Tutorial 2: Prioritize What to Comment On
- Contributor
- 4 days ago
- 3 min read
Review everything = review nothing. Comment on what matters; let the rest go.
Step 1: What Matters Most (10 min)
In order:
Correctness — does it work? Does it match the spec?
Security — any vulnerabilities introduced?
Data integrity — DB / state corruption risk?
Performance — obvious problems?
Maintainability — readable, testable, evolvable?
Style — formatting, naming, organization
Comment from top down. Style nits last — and sometimes not at all.
Step 2: Critical Path Focus (10 min)
For a 500-line PR, 50 lines are critical:
The core algorithm
Auth / permissions
DB writes
External API calls
Concurrency / locking
Spend 80% of your time on these 50 lines.
Skim the rest unless something jumps out.
Step 3: Distinguish Blocking from Optional (10 min)
Mark feedback clearly:
[blocking] This will lose data — see comment below.
[suggestion] Consider renaming this to `userId`.
[nit] Trailing whitespace.
[question] Why this branch? Couldn't see a case for it.
[praise] Nice approach to handling the race condition!
Author knows what's required vs. nice-to-have.
Some teams use conventional comments: nit:, suggestion:, issue:, question:.
Step 4: Style Nits — Automate (5 min)
Don't comment "missing semicolon" or "rename to camelCase."
Configure:
Prettier / Black / gofmt (formatting)
ESLint / Ruff / golangci-lint (linting)
pre-commit hooks
CI checks
Tools enforce style consistently. Humans don't.
If a nit isn't automatable, ask: does it matter? If yes, automate it. If no, drop it.
Step 5: Don't Bikeshed (10 min)
A 100-comment debate over a variable name is a bikeshed.
Pick your battles:
Important: data corruption, security, design choices
Bikeshed: variable names, whitespace, function ordering
If a nit could go either way, leave it (or accept the author's choice).
Step 6: Look for What's Missing (10 min)
Diff shows what was added/changed. Review also asks:
Tests — does this need them? Are they here?
Error handling — what happens on failure?
Edge cases — empty list? Null? Concurrent?
Documentation — does API doc need updating?
Migrations — DB schema implications?
The diff doesn't always surface what's not there. Look anyway.
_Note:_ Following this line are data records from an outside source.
/-- A field of the delta in the staging area. -/
def State.deltaFld (s : State) (o n : Nat) : Nat := leNat ((List.range n).map (fun i => sget 0 s.update.staging (o + i)))
/-- `count` operations from offset `o`, which must fill the bytes up to `stop`. -/
def State.deltaOps (s : State) : Nat → Nat → Nat → Option (List DeltaOp)
  | 0, o, stop => if o = stop then some [] else none
  | count + 1, o, stop =>
    let kind := s.deltaFld o 1
    let len := s.deltaFld (o + 4) 4
    let next := if kind = 1 then o + 16 else o + 8 + roundUp len 8
    if stop < next ∨ s.deltaFld (o + 1) 3 ≠ 0 ∨ (kind ≠ 1 ∧ kind ≠ 2) ∨ (kind = 1 ∧ s.deltaFld (o + 12) 4 ≠ 0) then none
    else
      let op := if kind = 1 then DeltaOp.copy (s.deltaFld (o + 8) 4) len else DeltaOp.insert (o + 8) len
      (s.deltaOps count next stop).map (op :: ·)
/-- Bytes that an operation writes. -/
def DeltaOp.len : DeltaOp → Nat
  | .copy _ n => n
  | .insert _ n => n
/-- The COPY ranges lie within a base of n bytes. -/
def DeltaOp.inBase (n : Nat) : DeltaOp → Bool
  | .copy o k => decide (o + k ≤ n)
  | .insert _ _ => true
/-- The header. -/
def State.deltaHeader (s : State) : Delta :=
  let f := s.deltaFld
  { version := f 8 4, baseVersion := f 12 4, baseDigest := BitVec.ofNat 256 (f 16 32), targetDigest := BitVec.ofNat 256 (f 48 32),
    targetLen := f 80 4, rollbackOk := bit (f 6 2) 0, settingsOld := f 88 2, settingsNew := f 90 2, opCount := f 84 4 }
/-- Bytes of the running image; in recovery there is none. -/
def State.baseImage (s : State) : List Byte := if s.update.recovery then [] else (s.slot s.update.runningB).image
/-- Check 1: the header, and the operations, whose lengths make up TARGET_LEN. -/
def State.deltaForm (s : State) : Option (Delta × List DeltaOp) :=
  let f := s.deltaFld
  let n := s.update.deltaLen
  let d := s.deltaHeader
  if n < 224 ∨ f 0 4 ≠ 0x544C4446 ∨ f 4 2 ≠ 1 ∨ 2 ≤ f 6 2 ∨ f 92 36 ≠ 0 ∨ 0x4000000 < d.targetLen then none
  else match s.deltaOps d.opCount 128 (n - 96) with
  | some l => if l.all (DeltaOp.inBase s.baseImage.length) && (l.map DeltaOp.len).sum == d.targetLen then some (d, l) else none
  | none => none
/-- The bytes received. -/
def State.deltaBytes (s : State) : List Byte := (List.range s.update.deltaLen).map (fun i => sget 0 s.update.staging i)
/-- Checks 1 to 6 (R517): the first code that fails, or the header. -/
def State.checkDelta (s : State) (sigOk : Bool) : Except Nat Delta :=
  match s.deltaForm with
  | none => .error 0x01
  | some r =>
    let d := r.1
    let run := s.slot s.update.runningB
    if !trailerHolds s.deltaBytes then .error 0x02
    else if !sigOk then .error 0x03
    else if d.baseDigest ≠ 0 ∧ (s.update.recovery ∨ d.baseDigest ≠ run.imageDigest) then .error 0x04
    else if d.version ≤ s.update.highestConfirmed ∧ !d.rollbackOk then .error 0x05
    else if !s.update.recovery ∧ d.settingsOld ≠ run.settingsFormat then .error 0x06
    else .ok d
/-- The target image. -/
def State.targetImage (s : State) : List Byte :=
  match s.deltaForm with
  | some r => r.2.flatMap (fun o => match o with
    | .copy a n => (s.baseImage.drop a).take n
    | .insert a n => (List.range n).map (fun i => sget 0 s.update.staging (a + i)))
  | none => []

/-! ## Reception (R518, R520) -/

/-- The delta goes on to the first module of the chain, with session 0 (R520). -/
def State.forwardDelta (s : State) : State :=
  match s.update.chain with
  | [] => s
  | a :: rest =>
    let n := s.update.deltaLen
    let begin_ := toLE 4 n ++ toLE 1 1 ++ toLE 1 rest.length ++ List.replicate 10 0 ++ rest.flatMap (fun x => toLE 16 x.toNat)
    let puts := (List.range ((n + 1023) / 1024)).map (fun k =>
      (a, 0x21, toLE 4 (1024 * k) ++ (List.range (min 1024 (n - 1024 * k))).map (fun i => sget 0 s.update.staging (1024 * k + i))))
    { s with update := { s.update with forwardedOut := s.update.forwardedOut ++ [(a, 0x20, begin_)] ++ puts ++ [(a, 0x22, [])] } }

/-- How an update message is admitted: in a session by an ADMIN; with SESSION 0 where `open0` says so (forwarded, or in
recovery).  From the downstream port FW_BEGIN and what is forwarded are dropped with source 406 (R526). -/
def fwMsg (typ : Nat) (h : MsgHdr) (fmt open0 : Bool) (s : State) (k : Option Nat → State → State) : Host.Outcome State Fault Refusal :=
  if s.update.recovery then (if h.session = 0 then .next (openMsg typ h fmt s (k none)) else .next s)
  else if !s.mgmtUp then .next s
  else if !h.upstream ∧ (typ = 0x20 ∨ h.session = 0) then .next s.replayed
  else if h.session = 0 ∧ open0 then .next (openMsg typ h fmt s (k none))
  else .next (sessionMsg typ true h fmt s (fun n s => k (some n) s))
/-- A command refused with a code of R517. -/
def State.fwRefused (s : State) (h : MsgHdr) (typ code : Nat) : State := (s.fwErr code).sendRefused h typ code
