-- ==== Sys2Proof/Machine/Dispatch.lean ====
section
/-! DEFINITION.  What each command does: one arm per row of the table, each one call of its meaning. -/
namespace Sys2Proof.Machine
open Sys2Proof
Step 7: Don't Re-Architect in Review (10 min)
If you'd have written this completely differently:
Is the current approach wrong? (Push back.)
Is it suboptimal? (Comment, but don't block.)
Is it just different? (Let it go.)
Wholesale rewrites in review are exhausting and rude. Reserve for genuinely bad approaches.
For early designs: review the design doc, not the implementation.
Step 8: Praise the Good (5 min)
Reviews aren't only criticism:
"Nice approach to caching this"
"Good test for the edge case"
"Clever — I wouldn't have thought of this"
Authors appreciate. Patterns spread. Builds team morale.
Cost: 30 seconds. Worth it.
Step 9: Time Box (5 min)
Spend more than 30-60 minutes per PR? Reconsider.
Either:
The PR is too big — request a split
The work is unfamiliar — ask for context
You're nitpicking — refocus on what matters
Long reviews exhaust both sides. Iterate fast.
Step 10: When in Doubt, Discuss (5 min)
Long comment threads happen. After 3-4 back-and-forths:
Hop on a call
Discuss in Slack
Pair on the fix
Async review for clear feedback. Sync for nuance.
Faster resolution. Less defensiveness.
What You Just Did
Review prioritization: severity order, critical path, blocking vs. nit, automation, anti-bikeshed, missing pieces, no rewrites, praise, time box, sync when needed. Effective reviews.
Common Failure Modes
Comment on everything. Author drowns; real issues lost.
Ignore style; comment in reviews. Inconsistent; wastes time.
Long bikeshed threads. Drain both sides; ship slower.
Only criticism; no praise. Demoralizing over time.
Async review on nuanced design. Multi-day cycles; better as a call.